__Supplied material__:
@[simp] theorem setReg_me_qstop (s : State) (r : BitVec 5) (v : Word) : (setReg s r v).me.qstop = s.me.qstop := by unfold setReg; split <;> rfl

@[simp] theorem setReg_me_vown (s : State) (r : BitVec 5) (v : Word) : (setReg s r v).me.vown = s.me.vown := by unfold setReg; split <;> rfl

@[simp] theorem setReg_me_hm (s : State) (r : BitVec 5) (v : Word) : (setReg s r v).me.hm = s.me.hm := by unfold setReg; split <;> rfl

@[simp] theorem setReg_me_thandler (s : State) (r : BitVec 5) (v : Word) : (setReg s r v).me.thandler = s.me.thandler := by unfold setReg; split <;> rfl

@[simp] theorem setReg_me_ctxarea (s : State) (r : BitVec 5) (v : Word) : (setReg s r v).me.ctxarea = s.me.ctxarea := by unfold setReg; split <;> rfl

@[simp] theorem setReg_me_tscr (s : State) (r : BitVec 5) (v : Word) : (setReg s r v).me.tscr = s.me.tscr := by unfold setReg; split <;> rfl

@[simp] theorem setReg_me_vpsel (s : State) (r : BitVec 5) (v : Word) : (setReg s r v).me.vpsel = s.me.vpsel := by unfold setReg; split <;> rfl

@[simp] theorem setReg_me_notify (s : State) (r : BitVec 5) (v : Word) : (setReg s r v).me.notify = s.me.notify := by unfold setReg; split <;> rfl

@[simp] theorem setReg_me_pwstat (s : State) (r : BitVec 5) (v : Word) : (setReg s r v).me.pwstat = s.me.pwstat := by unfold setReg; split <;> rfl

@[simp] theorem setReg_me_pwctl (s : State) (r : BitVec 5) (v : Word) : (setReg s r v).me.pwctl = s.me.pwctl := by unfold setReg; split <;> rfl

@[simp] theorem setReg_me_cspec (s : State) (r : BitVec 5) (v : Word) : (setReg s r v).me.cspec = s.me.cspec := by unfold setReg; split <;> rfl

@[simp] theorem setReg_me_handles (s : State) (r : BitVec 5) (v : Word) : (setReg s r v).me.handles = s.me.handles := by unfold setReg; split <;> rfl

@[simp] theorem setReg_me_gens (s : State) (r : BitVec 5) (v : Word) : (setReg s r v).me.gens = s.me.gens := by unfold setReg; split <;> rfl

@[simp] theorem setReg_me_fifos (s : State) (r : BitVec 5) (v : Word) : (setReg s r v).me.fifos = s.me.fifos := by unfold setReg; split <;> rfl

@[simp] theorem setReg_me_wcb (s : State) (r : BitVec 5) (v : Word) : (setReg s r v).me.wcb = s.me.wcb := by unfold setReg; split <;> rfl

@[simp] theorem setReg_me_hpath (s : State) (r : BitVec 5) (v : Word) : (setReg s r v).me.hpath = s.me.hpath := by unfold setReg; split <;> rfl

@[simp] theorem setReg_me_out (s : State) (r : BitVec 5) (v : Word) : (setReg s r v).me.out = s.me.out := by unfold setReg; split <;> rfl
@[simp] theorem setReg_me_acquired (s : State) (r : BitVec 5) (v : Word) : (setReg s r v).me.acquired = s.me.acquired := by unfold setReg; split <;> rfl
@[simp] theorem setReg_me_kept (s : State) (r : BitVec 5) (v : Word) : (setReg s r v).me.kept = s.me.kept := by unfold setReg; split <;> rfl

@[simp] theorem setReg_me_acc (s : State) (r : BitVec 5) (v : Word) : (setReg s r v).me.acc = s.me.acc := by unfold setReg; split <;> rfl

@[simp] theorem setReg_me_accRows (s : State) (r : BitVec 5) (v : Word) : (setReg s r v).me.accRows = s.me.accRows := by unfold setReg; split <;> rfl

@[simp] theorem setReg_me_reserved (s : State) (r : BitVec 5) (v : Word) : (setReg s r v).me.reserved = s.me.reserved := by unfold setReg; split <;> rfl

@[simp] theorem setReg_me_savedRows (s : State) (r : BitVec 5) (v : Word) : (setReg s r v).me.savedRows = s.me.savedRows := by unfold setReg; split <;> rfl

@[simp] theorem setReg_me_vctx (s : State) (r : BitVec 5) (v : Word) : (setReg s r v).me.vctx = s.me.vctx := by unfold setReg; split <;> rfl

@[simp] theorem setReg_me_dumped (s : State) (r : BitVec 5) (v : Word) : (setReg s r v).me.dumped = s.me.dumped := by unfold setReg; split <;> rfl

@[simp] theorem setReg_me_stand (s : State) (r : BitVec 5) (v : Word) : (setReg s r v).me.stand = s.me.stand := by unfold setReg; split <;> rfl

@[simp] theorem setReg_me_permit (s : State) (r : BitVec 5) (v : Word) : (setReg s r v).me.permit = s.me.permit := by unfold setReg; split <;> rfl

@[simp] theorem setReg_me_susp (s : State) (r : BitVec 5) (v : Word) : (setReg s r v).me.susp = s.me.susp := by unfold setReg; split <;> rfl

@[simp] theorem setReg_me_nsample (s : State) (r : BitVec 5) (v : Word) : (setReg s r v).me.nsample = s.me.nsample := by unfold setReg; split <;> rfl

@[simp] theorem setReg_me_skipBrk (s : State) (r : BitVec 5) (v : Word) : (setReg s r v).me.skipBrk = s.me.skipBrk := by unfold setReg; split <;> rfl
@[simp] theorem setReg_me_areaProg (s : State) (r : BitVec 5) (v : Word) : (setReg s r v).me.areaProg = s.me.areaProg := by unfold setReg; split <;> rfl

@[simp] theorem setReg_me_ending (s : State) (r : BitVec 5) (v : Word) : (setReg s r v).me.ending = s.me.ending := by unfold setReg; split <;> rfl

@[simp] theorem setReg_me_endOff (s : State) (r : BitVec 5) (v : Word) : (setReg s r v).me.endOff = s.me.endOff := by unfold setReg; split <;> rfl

--

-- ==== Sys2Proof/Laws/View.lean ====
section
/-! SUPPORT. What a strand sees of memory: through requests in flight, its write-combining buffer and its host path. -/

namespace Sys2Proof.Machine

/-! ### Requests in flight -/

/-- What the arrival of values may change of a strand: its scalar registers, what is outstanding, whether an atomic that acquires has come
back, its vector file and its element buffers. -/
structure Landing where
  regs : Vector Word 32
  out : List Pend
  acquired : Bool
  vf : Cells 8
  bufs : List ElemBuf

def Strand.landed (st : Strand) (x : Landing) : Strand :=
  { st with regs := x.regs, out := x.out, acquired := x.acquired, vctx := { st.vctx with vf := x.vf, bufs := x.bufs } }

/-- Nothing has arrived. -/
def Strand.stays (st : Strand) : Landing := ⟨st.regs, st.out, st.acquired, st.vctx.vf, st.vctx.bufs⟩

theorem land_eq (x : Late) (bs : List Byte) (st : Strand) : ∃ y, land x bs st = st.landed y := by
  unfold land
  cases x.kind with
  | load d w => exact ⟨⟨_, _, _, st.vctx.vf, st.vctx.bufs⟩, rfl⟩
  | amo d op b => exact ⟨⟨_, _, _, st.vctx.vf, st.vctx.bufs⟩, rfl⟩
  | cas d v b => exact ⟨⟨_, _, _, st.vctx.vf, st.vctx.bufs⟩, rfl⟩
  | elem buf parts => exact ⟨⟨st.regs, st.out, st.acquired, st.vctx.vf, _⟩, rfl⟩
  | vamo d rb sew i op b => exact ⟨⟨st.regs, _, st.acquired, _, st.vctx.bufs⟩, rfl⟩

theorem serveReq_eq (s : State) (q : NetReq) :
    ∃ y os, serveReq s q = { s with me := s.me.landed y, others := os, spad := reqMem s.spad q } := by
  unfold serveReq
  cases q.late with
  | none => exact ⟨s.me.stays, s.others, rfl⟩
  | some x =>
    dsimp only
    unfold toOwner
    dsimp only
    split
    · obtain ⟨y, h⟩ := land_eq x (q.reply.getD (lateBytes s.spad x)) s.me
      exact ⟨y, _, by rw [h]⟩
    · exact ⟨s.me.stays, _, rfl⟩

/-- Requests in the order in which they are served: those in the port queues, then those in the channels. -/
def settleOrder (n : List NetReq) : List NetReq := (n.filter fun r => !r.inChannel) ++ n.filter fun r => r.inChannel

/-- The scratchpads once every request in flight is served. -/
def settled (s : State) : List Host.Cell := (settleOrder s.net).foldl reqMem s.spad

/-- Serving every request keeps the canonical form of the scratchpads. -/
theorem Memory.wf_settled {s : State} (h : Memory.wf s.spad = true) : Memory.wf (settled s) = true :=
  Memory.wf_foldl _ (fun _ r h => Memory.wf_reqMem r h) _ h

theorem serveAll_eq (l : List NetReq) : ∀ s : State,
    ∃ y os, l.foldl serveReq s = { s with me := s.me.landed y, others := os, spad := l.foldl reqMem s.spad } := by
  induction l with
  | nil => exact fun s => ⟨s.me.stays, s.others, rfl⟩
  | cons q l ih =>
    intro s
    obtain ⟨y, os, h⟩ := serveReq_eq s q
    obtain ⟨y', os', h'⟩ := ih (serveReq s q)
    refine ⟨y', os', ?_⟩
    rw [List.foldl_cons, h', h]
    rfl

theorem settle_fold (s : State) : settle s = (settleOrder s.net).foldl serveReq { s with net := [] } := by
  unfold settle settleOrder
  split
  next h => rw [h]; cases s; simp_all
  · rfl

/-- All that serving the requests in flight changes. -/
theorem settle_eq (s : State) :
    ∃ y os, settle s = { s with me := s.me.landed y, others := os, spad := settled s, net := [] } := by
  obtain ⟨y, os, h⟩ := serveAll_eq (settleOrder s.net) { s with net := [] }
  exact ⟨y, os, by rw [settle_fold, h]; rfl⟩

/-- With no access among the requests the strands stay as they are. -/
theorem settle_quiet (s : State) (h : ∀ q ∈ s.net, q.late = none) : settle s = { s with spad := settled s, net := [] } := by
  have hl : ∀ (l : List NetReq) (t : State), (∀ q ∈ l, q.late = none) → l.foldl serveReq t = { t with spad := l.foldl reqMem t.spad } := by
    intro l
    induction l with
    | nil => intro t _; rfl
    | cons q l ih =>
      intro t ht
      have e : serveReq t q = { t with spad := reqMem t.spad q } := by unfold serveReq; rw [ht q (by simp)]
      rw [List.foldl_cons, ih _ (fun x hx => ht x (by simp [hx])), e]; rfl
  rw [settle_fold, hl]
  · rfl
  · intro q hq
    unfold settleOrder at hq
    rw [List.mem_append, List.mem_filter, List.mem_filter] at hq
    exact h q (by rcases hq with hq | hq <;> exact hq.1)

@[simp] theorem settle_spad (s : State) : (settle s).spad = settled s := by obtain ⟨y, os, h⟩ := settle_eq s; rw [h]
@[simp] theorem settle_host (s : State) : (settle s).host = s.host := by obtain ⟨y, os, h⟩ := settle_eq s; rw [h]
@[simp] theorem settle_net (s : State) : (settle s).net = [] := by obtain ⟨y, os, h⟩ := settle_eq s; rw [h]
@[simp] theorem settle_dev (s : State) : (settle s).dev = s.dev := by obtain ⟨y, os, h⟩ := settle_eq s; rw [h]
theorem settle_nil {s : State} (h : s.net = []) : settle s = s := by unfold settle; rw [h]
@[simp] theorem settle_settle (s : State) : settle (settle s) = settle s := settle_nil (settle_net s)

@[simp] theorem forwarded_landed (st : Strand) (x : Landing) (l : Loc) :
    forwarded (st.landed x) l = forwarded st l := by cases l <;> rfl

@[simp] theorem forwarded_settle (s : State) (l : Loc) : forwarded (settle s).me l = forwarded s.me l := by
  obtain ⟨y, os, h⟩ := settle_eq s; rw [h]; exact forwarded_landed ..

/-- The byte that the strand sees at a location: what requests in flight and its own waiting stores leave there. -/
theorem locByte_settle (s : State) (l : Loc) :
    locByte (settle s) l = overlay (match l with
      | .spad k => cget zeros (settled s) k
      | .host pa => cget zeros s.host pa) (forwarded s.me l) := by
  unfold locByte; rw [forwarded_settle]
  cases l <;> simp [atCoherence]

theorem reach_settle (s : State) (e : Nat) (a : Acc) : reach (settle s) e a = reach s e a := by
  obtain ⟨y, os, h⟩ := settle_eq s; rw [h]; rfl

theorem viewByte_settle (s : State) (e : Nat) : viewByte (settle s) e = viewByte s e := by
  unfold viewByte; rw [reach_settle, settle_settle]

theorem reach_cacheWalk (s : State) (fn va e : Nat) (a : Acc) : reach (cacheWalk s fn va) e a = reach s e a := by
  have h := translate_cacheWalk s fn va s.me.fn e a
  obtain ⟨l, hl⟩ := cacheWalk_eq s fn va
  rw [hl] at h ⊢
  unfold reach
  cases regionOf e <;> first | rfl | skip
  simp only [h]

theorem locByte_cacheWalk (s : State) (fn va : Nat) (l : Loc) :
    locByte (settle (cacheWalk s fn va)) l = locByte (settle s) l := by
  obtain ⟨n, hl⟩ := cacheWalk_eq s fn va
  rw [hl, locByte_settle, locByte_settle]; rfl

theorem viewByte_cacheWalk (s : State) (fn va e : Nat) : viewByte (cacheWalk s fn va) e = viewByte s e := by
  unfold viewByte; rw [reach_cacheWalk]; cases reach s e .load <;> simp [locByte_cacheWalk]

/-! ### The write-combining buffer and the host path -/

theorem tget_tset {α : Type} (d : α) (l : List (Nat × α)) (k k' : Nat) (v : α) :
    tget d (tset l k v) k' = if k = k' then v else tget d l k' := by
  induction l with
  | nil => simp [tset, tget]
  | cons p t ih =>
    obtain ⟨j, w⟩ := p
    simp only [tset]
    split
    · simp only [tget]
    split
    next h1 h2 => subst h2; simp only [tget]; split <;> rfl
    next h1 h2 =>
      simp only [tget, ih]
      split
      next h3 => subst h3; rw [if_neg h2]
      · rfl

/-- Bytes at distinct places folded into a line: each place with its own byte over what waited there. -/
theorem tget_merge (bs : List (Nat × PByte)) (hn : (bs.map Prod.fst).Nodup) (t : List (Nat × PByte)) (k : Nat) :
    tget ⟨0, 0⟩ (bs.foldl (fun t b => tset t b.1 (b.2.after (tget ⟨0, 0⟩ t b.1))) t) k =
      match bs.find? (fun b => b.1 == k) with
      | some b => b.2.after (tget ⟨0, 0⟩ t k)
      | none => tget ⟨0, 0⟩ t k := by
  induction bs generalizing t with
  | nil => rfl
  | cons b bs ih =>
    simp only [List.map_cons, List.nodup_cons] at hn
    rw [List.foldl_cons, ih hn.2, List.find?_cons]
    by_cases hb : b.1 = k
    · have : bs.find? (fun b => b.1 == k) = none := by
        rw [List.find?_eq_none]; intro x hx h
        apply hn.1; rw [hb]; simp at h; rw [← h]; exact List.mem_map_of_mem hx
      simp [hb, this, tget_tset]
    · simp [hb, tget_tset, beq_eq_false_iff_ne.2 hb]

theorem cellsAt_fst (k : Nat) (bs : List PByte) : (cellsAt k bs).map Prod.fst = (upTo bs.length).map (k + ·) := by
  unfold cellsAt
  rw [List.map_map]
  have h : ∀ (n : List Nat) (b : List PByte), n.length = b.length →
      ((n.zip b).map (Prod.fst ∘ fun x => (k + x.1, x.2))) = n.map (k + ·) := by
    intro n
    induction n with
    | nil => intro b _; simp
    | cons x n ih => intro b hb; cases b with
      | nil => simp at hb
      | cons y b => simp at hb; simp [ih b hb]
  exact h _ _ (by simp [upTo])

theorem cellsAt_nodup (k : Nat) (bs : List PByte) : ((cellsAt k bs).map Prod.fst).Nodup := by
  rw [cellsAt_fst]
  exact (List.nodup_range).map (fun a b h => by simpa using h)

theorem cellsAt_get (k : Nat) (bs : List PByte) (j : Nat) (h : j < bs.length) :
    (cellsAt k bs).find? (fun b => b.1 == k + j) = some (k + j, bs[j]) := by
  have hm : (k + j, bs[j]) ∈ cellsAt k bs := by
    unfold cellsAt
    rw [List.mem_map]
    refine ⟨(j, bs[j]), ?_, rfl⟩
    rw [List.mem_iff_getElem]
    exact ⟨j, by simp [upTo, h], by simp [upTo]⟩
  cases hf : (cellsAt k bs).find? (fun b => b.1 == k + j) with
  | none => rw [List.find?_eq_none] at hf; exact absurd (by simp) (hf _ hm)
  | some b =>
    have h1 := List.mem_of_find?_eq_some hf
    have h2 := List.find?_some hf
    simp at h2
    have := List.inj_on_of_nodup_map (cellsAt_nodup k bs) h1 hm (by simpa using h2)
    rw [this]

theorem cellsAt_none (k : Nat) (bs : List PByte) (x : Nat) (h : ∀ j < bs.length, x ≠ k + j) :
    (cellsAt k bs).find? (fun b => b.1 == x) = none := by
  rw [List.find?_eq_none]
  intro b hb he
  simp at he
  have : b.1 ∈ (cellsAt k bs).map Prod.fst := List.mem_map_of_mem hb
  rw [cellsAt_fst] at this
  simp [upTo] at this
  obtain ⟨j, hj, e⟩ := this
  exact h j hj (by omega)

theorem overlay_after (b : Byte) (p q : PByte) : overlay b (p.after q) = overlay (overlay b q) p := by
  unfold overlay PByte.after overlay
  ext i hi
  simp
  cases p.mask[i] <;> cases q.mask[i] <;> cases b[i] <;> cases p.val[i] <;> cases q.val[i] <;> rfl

__What this task involves__: Give the number of lines in the listing that hold "acquired", with no other words.

__Answer for the task__: 6